What is liminal space?
Inspiration
This came up in a few of the career coaching webinars that I took. They were describing the “messy middle” of a career transition.
Findings
The source website listed the COVID-19 pandemic as an example of a liminal space because we were leaving our old ways of living and we didn’t yet know what the future looked like.
Liminal spaces are the thresholds between two states. As we’re not currently in a destination, we can fully relax. We’re still in transition from somewhere to somewhere. Until things are settled, calm, sorted we don’t know how they’ll turn out.
Liminal space is the uncertain transition between where you’ve been and where you’re going physically, emotionally, or metaphorically. To be in a liminal space means to be on the precipice of something new but not quite there yet.

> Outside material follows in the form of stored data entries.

/-- The address of element j of a strided access. -/
def strideAddr (t : Thread) (c : BitVec 4) (a r : BitVec 5) (j : Nat) : Int :=
  (t.c c.toNat).base + (t.s a.toNat).toNat + j * (t.s r.toNat).toInt

/-- The address of element j of a gather or scatter (R187). -/
def gatherAddr (t : Thread) (c : BitVec 4) (offs : BitVec 2048) (j : Nat) : Int :=
  (t.c c.toNat).base + elem 32 offs j

/-- The size of the units of a type code, as its address needs it. -/
def unitOf (s : State) (y : BitVec 3) : Nat := unitBytes (tyOf s s.me y)

/-- A strided access of 4-bit containers is a reserved encoding (R186). -/
def stridedOk (s : State) (y : BitVec 3) : Bool := 8 ≤ (tyOf s s.me y).w

/-! ### Special functions (R189, R190) -/

/-- The running load stream that a read of a register of the issuing slot pops, and its position. -/
def poppedOf (s : State) (r : Nat) : Option (Nat × Nat) :=
  let c := s.core s.cur.core
  match streamFor c s.cur.slot r with
  | some n => if !(c.stream n).store && (c.stream n).state == .running then some (n, (c.stream n).pos) else none
  | none => none

/-- A request enters the cluster's queue, and the thread parks; a full queue stalls it. -/
def sfuMember (px : Px) (fn : Nat) (i : Instr) (d a : BitVec 5) (y : BitVec 3) (s : State) :
    Host.Outcome State Fault Refusal :=
  issueP px i s fun t s =>
    let k := clusterOf s.cur.core
    if isLoadBound s d.toNat then .error (loadBoundFault i)
    else if 32 ≤ (s.cluster k).sfu.length then .error .stall
    else match readVectors s [a.toNat] with
      | .error e => .error e
      | .ok (s', vs) =>
        let popped := poppedOf s a.toNat
        let s := s'
        let rm := effRm px t
        let req : SfuReq :=
          { loc := s.cur, gen := (s.slot s.cur).gen, fn, typ := y, rm := if rm = 5 then 0 else rm, dest := d.toNat
            zero := px.z == 1, active := if px.k = 0 then 0xFFFFFFFFFFFFFFFF else t.k px.k.toNat, src := regOf vs a
            len := px.len, popped }
        let cl := s.cluster k
        .ok (waitFor (s.setCluster k { cl with sfu := cl.sfu ++ [req] }) .sfu, .stay)

/-- The format of an SFU type code. -/
def sfuFm (y : BitVec 3) : Fm := if y = 4 then fmBf16 else if y = 5 then fmF16 else fmF32

/-- The result of a request over the destination's present contents. -/
def sfuResult (q : SfuReq) (old : BitVec 2048) : BitVec 2048 × Nat :=
  let f := sfuFm q.typ
  let w := f.width
  let r := (List.range (2048 / w)).foldl (fun (acc : Nat × Nat) j =>
    if q.active.getLsbD (w * j / 32) then
      let x := sfu f q.fn q.typ.toNat q.rm (elem w q.src j)
      (acc.1 + x.1 % 2 ^ w * 2 ^ (w * j), acc.2 ||| x.2)
    else (acc.1 + (if q.zero then 0 else elem w old j) * 2 ^ (w * j), acc.2)) (0, 0)
  (BitVec.ofNat 2048 r.1, r.2)

end Sys2Proof.Machine
end

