/-! ### Loads and stores (R139) -/

/-- A load of one element. `acquire` is an acquire point beyond the crew, which reads only performed stores (R85). A replica
serves the loads with the H hint of the clusters that it is nearest to (log 33). -/
def loadMember (i : Instr) (d : BitVec 5) (c : BitVec 4) (a : BitVec 5) (z : BitVec 2) (o : BitVec 6)
    (hint signed acquire : Bool) (s : State) : Host.Outcome State Fault Refusal :=
  issue i s fun t s =>
    let size := elemSize z
    let cap := t.c c.toNat
    if noRoom t d || t.loadsStall then .error .stall
    else match memCheck s s.cur t cap (memAddr t c a (o.toInt * size)) size size permR { r := true } with
      | .error e => .error e
      | .ok pl =>
        let s1 := (settleFor s s.myPath (acquire || strengthened t cap) pl size).reachAt pl
        let v := extend signed size (s1.hintNat s1.cur.core hint pl size)
        returns (if hint then leaveReplica s1 t cap pl else s1) d v

/-- LD (R139). -/
def execLd (d : BitVec 5) (c : BitVec 4) (a : BitVec 5) (w : BitVec 1) (z : BitVec 2) (h : BitVec 1) (o : BitVec 6)
    (s : State) : Host.Outcome State Fault Refusal :=
  loadMember (.ld d c a w z h o) d c a z o (h == 1) true false s

/-- LDU (R139). -/
def execLdu (d : BitVec 5) (c : BitVec 4) (a : BitVec 5) (w : BitVec 1) (z : BitVec 2) (h : BitVec 1) (o : BitVec 6)
    (s : State) : Host.Outcome State Fault Refusal :=
  loadMember (.ldu d c a w z h o) d c a z o (h == 1) false false s

/-- LDACQ (R80, R139). -/
def execLdacq (d : BitVec 5) (c : BitVec 4) (a : BitVec 5) (w : BitVec 1) (z : BitVec 2) (sc : BitVec 2) (h : BitVec 1)
    (o : BitVec 6) (s : State) : Host.Outcome State Fault Refusal :=
  loadMember (.ldacq d c a w z sc h o) d c a z o (h == 1) true (wide sc) s

/-- A store of one element. `release` is a release point beyond the crew, before which the path's stores perform (R80). -/
def storeMember (i : Instr) (d : BitVec 5) (c : BitVec 4) (a : BitVec 5) (z : BitVec 2) (o : BitVec 6) (release : Bool)
    (s : State) : Host.Outcome State Fault Refusal :=
  issue i s fun t s =>
    let size := elemSize z
    match memCheck s s.cur t (t.c c.toNat) (memAddr t c a (o.toInt * size)) size size permW { w := true } with
    | .error e => .error e
    | .ok pl =>
      let s1 := (if release || strengthened t (t.c c.toNat) then drain s s.myPath else s).reachAt pl
      .ok (pushStore s1 s1.myPath (storeAt s.cur t pl size ((t.s d.toNat).setWidth 1024) false), .next)

/-- ST (R139). -/
def execSt (d : BitVec 5) (c : BitVec 4) (a : BitVec 5) (w : BitVec 1) (z : BitVec 2) (o : BitVec 6) (s : State) :
    Host.Outcome State Fault Refusal :=
  storeMember (.st d c a w z o) d c a z o false s

/-- STREL (R80, R139). -/
def execStrel (d : BitVec 5) (c : BitVec 4) (a : BitVec 5) (w : BitVec 1) (z : BitVec 2) (sc : BitVec 2) (o : BitVec 6)
    (s : State) : Host.Outcome State Fault Refusal :=
  storeMember (.strel d c a w z sc o) d c a z o (wide sc) s

/-! ### Atomics (R140–R142) -/

/-- A read-modify-write of one element, whose old value returns sign-extended (R83, R140, R142). -/
def rmwMember (i : Instr) (d : BitVec 5) (c : BitVec 4) (a : BitVec 5) (size : Nat) (s : State) (f : Thread → Rmw) :
    Host.Outcome State Fault Refusal :=
  issue i s fun t s =>
    if noRoom t d || t.loadsStall then .error .stall
    else match memCheck s s.cur t (t.c c.toNat) (memAddr t c a 0) size size permAtomic { r := true, w := true } with
      | .error e => .error e
      | .ok pl =>
        let r := rmwAt (s.reachAt pl) s.cur t pl size (f t)
        returns r.1 d (extend true size r.2)

/-- An atomic: every AOP writes the location (R140). -/
def amo (i : Instr) (d : BitVec 5) (c : BitVec 4) (a v : BitVec 5) (sc : BitVec 2) (o : BitVec 1) (size op : Nat) (s : State) :
    Host.Outcome State Fault Refusal :=
  rmwMember i d c a size s fun t =>
    { op, v := (t.s v.toNat).toNat, sc := sc.toNat, ord := o == 1, port := (t.c c.toNat).space == 2 }

/-- AMOADD on 4 bytes (R140). -/
def execAmoaddW (d : BitVec 5) (c : BitVec 4) (a v : BitVec 5) (sc : BitVec 2) (o : BitVec 1) (s : State) :
    Host.Outcome State Fault Refusal :=
  amo (.amoaddW d c a v sc o) d c a v sc o 4 0 s

/-- AMOAND on 4 bytes (R140). -/
def execAmoandW (d : BitVec 5) (c : BitVec 4) (a v : BitVec 5) (sc : BitVec 2) (o : BitVec 1) (s : State) :
    Host.Outcome State Fault Refusal :=
  amo (.amoandW d c a v sc o) d c a v sc o 4 1 s

/-- AMOOR on 4 bytes (R140). -/
def execAmoorW (d : BitVec 5) (c : BitVec 4) (a v : BitVec 5) (sc : BitVec 2) (o : BitVec 1) (s : State) :
    Host.Outcome State Fault Refusal :=
  amo (.amoorW d c a v sc o) d c a v sc o 4 2 s

/-- AMOXOR on 4 bytes (R140). -/
def execAmoxorW (d : BitVec 5) (c : BitVec 4) (a v : BitVec 5) (sc : BitVec 2) (o : BitVec 1) (s : State) :
    Host.Outcome State Fault Refusal :=
  amo (.amoxorW d c a v sc o) d c a v sc o 4 3 s

/-- AMOMIN on 4 bytes (R140). -/
def execAmominW (d : BitVec 5) (c : BitVec 4) (a v : BitVec 5) (sc : BitVec 2) (o : BitVec 1) (s : State) :
    Host.Outcome State Fault Refusal :=
  amo (.amominW d c a v sc o) d c a v sc o 4 4 s

/-- AMOMAX on 4 bytes (R140). -/
def execAmomaxW (d : BitVec 5) (c : BitVec 4) (a v : BitVec 5) (sc : BitVec 2) (o : BitVec 1) (s : State) :
    Host.Outcome State Fault Refusal :=
  amo (.amomaxW d c a v sc o) d c a v sc o 4 5 s

/-- AMOMINU on 4 bytes (R140). -/
def execAmominuW (d : BitVec 5) (c : BitVec 4) (a v : BitVec 5) (sc : BitVec 2) (o : BitVec 1) (s : State) :
    Host.Outcome State Fault Refusal :=
  amo (.amominuW d c a v sc o) d c a v sc o 4 6 s

/-- AMOMAXU on 4 bytes (R140). -/
def execAmomaxuW (d : BitVec 5) (c : BitVec 4) (a v : BitVec 5) (sc : BitVec 2) (o : BitVec 1) (s : State) :
    Host.Outcome State Fault Refusal :=
  amo (.amomaxuW d c a v sc o) d c a v sc o 4 7 s

/-- AMOSWAP on 4 bytes (R140). -/
def execAmoswapW (d : BitVec 5) (c : BitVec 4) (a v : BitVec 5) (sc : BitVec 2) (o : BitVec 1) (s : State) :
    Host.Outcome State Fault Refusal :=
  amo (.amoswapW d c a v sc o) d c a v sc o 4 8 s

/-- AMOFADD on 4 bytes (R140). -/
def execAmofaddW (d : BitVec 5) (c : BitVec 4) (a v : BitVec 5) (sc : BitVec 2) (o : BitVec 1) (s : State) :
    Host.Outcome State Fault Refusal :=
  amo (.amofaddW d c a v sc o) d c a v sc o 4 9 s

/-- AMOADD on 8 bytes (R140). -/
def execAmoaddD (d : BitVec 5) (c : BitVec 4) (a v : BitVec 5) (sc : BitVec 2) (o : BitVec 1) (s : State) :
    Host.Outcome State Fault Refusal :=
  amo (.amoaddD d c a v sc o) d c a v sc o 8 0 s

/-- AMOAND on 8 bytes (R140). -/
def execAmoandD (d : BitVec 5) (c : BitVec 4) (a v : BitVec 5) (sc : BitVec 2) (o : BitVec 1) (s : State) :
    Host.Outcome State Fault Refusal :=
  amo (.amoandD d c a v sc o) d c a v sc o 8 1 s

/-- AMOOR on 8 bytes (R140). -/
def execAmoorD (d : BitVec 5) (c : BitVec 4) (a v : BitVec 5) (sc : BitVec 2) (o : BitVec 1) (s : State) :
    Host.Outcome State Fault Refusal :=
  amo (.amoorD d c a v sc o) d c a v sc o 8 2 s

/-- AMOXOR on 8 bytes (R140). -/
def execAmoxorD (d : BitVec 5) (c : BitVec 4) (a v : BitVec 5) (sc : BitVec 2) (o : BitVec 1) (s : State) :
    Host.Outcome State Fault Refusal :=
  amo (.amoxorD d c a v sc o) d c a v sc o 8 3 s

/-- AMOMIN on 8 bytes (R140). -/
def execAmominD (d : BitVec 5) (c : BitVec 4) (a v : BitVec 5) (sc : BitVec 2) (o : BitVec 1) (s : State) :
    Host.Outcome State Fault Refusal :=
  amo (.amominD d c a v sc o) d c a v sc o 8 4 s

/-- AMOMAX on 8 bytes (R140). -/
def execAmomaxD (d : BitVec 5) (c : BitVec 4) (a v : BitVec 5) (sc : BitVec 2) (o : BitVec 1) (s : State) :
    Host.Outcome State Fault Refusal :=
  amo (.amomaxD d c a v sc o) d c a v sc o 8 5 s

/-- AMOMINU on 8 bytes (R140). -/
def execAmominuD (d : BitVec 5) (c : BitVec 4) (a v : BitVec 5) (sc : BitVec 2) (o : BitVec 1) (s : State) :
    Host.Outcome State Fault Refusal :=
  amo (.amominuD d c a v sc o) d c a v sc o 8 6 s

/-- AMOMAXU on 8 bytes (R140). -/
def execAmomaxuD (d : BitVec 5) (c : BitVec 4) (a v : BitVec 5) (sc : BitVec 2) (o : BitVec 1) (s : State) :
    Host.Outcome State Fault Refusal :=
  amo (.amomaxuD d c a v sc o) d c a v sc o 8 7 s

/-- AMOSWAP on 8 bytes (R140). -/
def execAmoswapD (d : BitVec 5) (c : BitVec 4) (a v : BitVec 5) (sc : BitVec 2) (o : BitVec 1) (s : State) :
    Host.Outcome State Fault Refusal :=
  amo (.amoswapD d c a v sc o) d c a v sc o 8 8 s

/-- CAS (R142): the comparand and the result share `s[D]`; nothing is written where they differ. -/
def execCas (d : BitVec 5) (c : BitVec 4) (a v : BitVec 5) (w : BitVec 1) (sc : BitVec 2) (o : BitVec 1) (s : State) :
    Host.Outcome State Fault Refusal :=
  let size := if w = 0 then 4 else 8
  rmwMember (.cas d c a v w sc o) d c a size s fun t =>
    { op := 10, v := (t.s v.toNat).toNat, cmp := (t.s d.toNat).toNat, sc := sc.toNat, ord := o == 1
      port := (t.c c.toNat).space == 2 }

Examples of physical liminal spaces
- Airports
- Hallways
- Doorways
- Trains
- Airplanes
- Bridges
Examples of emotional liminal spaces
- Divorce
- Moving
- Death of a loved one
- Graduations
- Illness
Source: Very Well mind
Etymology
From the Latin limen for “threshold.”
- Psychology. of, relating to, or situated at the limen, the threshold at which a stimulus begins to produce an effect
- of or relating to a transitional or intermediate state, stage, or period
Comments
- 2024-05-20
- I wonder if being high from a psychedelic can be considered a liminal space? You’ve left your known mental state for a trip of a somewhat unknown duration and you won’t know what the outcome will be. There’s uncertainly there, and that can cause fear and anxiety.
- The source website suggests embracing the current state of being in a liminal space because you can’t change it, but you must accept that it’s where you are now.